[[ Data records open ]]
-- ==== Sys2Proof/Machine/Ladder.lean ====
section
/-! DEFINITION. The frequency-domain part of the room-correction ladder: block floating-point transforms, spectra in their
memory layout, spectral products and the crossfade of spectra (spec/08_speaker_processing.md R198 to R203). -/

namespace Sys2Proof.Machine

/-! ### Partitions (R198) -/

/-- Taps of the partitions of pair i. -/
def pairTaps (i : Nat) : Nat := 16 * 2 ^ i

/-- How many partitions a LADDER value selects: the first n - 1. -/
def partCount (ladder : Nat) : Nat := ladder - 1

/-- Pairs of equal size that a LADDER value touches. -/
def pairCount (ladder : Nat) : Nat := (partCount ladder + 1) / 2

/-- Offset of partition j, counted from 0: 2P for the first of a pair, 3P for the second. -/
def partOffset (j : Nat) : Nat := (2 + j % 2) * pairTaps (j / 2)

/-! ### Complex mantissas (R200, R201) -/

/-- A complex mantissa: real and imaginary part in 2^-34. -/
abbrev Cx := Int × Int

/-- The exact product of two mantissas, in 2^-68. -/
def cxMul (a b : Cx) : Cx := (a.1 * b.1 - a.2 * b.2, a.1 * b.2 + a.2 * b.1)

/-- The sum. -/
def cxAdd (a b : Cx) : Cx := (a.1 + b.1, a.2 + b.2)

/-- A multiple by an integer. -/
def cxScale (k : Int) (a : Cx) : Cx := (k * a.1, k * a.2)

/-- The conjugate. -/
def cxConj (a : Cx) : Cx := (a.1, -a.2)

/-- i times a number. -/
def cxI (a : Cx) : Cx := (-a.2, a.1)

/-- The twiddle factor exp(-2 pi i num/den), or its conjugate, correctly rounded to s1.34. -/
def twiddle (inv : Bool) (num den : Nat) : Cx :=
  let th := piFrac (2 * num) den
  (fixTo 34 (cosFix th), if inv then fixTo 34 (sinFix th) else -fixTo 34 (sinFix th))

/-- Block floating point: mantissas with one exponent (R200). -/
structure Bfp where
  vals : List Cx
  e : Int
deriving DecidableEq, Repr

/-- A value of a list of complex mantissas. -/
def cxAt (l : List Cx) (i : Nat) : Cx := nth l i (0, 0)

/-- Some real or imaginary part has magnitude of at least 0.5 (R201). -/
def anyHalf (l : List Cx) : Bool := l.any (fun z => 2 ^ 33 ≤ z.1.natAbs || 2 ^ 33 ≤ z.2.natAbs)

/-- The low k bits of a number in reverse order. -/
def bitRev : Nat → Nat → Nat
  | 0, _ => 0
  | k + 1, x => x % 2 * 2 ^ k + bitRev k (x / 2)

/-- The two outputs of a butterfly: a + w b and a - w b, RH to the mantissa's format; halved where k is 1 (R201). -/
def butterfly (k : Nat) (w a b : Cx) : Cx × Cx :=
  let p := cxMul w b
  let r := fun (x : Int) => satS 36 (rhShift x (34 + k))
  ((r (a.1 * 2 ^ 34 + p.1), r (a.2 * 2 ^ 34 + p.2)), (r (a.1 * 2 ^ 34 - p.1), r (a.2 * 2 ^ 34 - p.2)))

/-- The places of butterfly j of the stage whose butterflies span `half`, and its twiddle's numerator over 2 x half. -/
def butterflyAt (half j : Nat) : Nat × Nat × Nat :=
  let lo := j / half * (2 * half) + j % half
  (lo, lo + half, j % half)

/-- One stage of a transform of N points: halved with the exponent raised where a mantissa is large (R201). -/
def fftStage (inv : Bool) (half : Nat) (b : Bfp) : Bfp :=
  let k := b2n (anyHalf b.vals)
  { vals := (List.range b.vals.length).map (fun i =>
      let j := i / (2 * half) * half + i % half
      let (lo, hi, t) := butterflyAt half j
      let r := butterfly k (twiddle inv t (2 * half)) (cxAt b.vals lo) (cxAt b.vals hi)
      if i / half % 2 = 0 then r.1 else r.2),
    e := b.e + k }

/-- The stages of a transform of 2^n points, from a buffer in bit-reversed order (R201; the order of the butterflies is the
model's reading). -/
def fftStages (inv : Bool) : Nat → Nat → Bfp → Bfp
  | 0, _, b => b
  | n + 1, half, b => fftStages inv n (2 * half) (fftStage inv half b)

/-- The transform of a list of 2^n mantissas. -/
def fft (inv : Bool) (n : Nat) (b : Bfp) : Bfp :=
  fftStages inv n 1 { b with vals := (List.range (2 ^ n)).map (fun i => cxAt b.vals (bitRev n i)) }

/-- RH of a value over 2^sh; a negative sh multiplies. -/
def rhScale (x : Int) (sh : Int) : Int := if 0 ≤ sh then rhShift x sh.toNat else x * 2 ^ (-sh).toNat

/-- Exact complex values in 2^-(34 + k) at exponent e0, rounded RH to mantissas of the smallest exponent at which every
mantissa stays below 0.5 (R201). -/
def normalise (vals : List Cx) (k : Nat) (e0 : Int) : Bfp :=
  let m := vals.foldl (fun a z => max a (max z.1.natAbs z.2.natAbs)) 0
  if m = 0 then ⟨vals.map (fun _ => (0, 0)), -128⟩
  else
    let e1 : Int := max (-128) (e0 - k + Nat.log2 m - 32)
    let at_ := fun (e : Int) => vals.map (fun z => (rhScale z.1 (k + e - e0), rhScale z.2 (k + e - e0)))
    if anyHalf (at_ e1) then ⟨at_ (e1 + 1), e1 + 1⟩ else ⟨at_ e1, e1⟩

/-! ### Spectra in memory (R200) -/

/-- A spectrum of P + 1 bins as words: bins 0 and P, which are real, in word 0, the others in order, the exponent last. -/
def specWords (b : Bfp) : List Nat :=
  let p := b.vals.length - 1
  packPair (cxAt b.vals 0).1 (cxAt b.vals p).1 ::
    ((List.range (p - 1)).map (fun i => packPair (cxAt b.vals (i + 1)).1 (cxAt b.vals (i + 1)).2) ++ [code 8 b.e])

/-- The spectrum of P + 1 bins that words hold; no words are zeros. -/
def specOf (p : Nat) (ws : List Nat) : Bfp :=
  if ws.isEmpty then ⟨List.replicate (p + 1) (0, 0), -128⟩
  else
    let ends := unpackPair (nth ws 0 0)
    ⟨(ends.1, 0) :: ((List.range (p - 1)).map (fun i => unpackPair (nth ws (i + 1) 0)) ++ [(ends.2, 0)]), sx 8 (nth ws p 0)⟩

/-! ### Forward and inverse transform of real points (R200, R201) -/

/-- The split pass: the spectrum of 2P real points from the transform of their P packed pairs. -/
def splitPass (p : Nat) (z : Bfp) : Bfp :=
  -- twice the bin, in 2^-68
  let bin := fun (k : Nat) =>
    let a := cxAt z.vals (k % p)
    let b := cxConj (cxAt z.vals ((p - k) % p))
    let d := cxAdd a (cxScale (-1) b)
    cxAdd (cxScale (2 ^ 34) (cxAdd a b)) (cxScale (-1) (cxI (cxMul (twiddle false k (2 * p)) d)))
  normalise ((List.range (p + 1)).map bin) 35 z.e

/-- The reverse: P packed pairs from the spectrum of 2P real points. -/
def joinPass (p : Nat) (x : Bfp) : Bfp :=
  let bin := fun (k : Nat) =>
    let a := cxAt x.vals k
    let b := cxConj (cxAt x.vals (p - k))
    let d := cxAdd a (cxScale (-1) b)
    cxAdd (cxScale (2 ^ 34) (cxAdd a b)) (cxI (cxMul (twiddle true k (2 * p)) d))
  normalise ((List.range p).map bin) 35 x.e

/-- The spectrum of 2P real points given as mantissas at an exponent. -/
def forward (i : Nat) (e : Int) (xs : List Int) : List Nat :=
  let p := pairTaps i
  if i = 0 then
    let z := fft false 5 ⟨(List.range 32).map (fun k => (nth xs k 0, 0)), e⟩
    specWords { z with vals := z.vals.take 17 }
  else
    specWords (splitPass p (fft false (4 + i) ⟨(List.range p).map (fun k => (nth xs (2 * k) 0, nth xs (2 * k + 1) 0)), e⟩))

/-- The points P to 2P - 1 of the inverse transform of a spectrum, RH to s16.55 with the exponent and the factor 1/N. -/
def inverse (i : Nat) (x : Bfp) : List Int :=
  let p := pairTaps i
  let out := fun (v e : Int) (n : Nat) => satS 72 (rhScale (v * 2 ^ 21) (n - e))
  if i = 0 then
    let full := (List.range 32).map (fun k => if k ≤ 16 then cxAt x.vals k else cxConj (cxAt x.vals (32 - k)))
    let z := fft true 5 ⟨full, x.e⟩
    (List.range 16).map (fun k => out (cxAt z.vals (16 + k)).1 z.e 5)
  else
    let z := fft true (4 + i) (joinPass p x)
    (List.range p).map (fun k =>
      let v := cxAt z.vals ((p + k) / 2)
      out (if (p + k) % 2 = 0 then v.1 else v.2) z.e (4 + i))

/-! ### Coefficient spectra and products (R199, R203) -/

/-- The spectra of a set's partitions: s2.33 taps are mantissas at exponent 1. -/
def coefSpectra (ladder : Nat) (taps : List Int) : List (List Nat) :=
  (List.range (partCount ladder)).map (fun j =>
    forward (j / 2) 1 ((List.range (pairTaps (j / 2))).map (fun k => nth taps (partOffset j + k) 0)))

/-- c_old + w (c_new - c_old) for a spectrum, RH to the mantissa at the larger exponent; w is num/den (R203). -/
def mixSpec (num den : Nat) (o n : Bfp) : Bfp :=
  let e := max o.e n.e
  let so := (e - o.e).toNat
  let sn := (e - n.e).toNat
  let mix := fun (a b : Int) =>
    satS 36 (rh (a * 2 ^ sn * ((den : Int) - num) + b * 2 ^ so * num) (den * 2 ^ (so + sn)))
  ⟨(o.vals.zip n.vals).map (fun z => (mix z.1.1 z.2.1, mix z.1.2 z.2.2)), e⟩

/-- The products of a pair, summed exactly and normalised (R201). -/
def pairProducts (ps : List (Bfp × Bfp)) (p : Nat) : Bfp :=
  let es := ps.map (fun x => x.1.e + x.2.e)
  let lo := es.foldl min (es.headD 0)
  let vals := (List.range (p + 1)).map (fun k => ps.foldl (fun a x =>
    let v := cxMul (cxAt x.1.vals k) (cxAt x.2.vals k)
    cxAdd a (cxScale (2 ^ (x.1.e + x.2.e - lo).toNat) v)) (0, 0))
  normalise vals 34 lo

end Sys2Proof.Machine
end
[[ Data records closed ]]
[[ Data records open ]]
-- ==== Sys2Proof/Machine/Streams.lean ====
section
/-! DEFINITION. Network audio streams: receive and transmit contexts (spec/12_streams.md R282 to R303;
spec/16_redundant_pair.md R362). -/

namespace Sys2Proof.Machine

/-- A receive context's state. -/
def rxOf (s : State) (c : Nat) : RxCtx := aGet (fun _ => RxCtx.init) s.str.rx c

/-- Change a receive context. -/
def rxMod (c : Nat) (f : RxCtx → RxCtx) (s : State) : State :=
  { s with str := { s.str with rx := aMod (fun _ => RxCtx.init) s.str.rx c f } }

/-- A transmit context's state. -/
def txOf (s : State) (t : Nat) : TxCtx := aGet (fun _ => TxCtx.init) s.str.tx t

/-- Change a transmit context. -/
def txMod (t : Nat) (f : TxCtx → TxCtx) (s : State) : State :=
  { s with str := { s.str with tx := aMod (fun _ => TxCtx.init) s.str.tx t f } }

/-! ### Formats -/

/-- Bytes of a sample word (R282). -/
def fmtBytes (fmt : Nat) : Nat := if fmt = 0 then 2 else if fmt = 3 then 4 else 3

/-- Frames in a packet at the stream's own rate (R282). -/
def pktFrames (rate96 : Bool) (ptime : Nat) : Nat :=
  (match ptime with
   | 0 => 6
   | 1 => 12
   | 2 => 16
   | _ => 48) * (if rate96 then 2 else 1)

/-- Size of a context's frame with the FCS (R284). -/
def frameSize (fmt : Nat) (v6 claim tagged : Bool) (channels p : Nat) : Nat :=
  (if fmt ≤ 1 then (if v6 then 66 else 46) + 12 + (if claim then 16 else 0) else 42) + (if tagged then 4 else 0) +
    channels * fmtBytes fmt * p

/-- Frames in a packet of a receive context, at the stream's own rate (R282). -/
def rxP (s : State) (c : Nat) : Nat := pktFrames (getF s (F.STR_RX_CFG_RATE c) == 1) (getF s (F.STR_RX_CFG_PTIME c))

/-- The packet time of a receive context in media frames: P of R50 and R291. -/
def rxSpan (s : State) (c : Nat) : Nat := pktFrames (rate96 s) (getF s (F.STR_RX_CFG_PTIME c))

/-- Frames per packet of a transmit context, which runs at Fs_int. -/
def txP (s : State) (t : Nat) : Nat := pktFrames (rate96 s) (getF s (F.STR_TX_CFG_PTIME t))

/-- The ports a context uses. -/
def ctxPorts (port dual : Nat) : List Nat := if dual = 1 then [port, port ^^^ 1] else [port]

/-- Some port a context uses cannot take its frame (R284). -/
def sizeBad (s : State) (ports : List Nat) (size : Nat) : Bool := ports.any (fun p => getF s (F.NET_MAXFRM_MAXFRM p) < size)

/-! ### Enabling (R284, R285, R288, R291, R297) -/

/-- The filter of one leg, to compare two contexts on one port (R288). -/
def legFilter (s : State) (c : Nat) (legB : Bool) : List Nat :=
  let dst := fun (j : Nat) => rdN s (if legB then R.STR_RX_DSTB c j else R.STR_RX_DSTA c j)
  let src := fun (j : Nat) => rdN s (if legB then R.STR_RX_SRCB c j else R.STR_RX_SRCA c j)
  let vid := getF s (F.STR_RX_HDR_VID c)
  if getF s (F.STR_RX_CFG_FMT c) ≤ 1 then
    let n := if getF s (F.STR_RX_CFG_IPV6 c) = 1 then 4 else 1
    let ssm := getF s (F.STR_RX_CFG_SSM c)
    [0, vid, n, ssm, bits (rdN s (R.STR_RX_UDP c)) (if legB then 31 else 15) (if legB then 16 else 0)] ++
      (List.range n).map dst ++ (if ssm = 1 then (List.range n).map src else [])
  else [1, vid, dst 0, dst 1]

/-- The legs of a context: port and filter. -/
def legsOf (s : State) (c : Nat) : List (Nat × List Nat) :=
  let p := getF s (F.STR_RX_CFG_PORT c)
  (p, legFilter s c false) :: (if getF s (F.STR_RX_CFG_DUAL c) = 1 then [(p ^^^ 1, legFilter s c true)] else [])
[[ Data records closed ]]
[[ Data records open ]]
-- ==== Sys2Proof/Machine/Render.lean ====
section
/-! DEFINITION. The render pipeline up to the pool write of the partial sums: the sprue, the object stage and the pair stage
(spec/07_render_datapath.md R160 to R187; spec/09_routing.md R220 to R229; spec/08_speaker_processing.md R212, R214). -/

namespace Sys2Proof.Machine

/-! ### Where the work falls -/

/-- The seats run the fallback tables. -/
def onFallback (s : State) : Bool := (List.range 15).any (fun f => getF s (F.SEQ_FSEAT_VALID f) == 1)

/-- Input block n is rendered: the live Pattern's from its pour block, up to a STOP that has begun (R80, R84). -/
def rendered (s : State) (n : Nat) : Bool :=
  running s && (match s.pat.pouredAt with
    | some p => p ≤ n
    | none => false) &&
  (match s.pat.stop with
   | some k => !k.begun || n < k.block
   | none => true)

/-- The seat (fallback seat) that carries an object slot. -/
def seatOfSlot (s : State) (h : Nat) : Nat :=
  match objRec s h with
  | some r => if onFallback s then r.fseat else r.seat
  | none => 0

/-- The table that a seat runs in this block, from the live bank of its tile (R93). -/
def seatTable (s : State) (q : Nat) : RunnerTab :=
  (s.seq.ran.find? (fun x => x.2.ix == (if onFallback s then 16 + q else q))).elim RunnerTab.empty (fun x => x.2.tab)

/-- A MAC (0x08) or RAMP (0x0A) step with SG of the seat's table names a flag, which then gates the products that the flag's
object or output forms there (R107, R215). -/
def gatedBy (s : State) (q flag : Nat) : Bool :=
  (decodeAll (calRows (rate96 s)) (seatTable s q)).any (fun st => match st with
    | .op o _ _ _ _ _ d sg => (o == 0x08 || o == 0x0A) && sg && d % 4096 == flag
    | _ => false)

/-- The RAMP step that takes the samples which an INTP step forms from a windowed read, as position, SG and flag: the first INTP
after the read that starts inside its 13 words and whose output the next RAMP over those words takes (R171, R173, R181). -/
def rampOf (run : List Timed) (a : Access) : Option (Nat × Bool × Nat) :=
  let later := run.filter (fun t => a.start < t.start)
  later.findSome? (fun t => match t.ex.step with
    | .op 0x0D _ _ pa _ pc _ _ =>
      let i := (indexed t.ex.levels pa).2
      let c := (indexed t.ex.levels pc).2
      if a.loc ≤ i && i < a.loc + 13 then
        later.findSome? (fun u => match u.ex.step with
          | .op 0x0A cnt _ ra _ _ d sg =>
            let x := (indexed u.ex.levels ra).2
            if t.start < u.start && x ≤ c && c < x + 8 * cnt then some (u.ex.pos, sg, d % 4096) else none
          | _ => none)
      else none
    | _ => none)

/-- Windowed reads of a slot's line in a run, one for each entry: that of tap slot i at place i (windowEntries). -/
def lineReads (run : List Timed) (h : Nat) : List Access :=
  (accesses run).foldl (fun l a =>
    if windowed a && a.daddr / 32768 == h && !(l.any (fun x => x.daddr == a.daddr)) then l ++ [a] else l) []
[[ Data records closed ]]
Task to complete ->
Determine how many lines of the listing above contain the string "takes", and answer with that figure alone.

Answer to this problem ->
2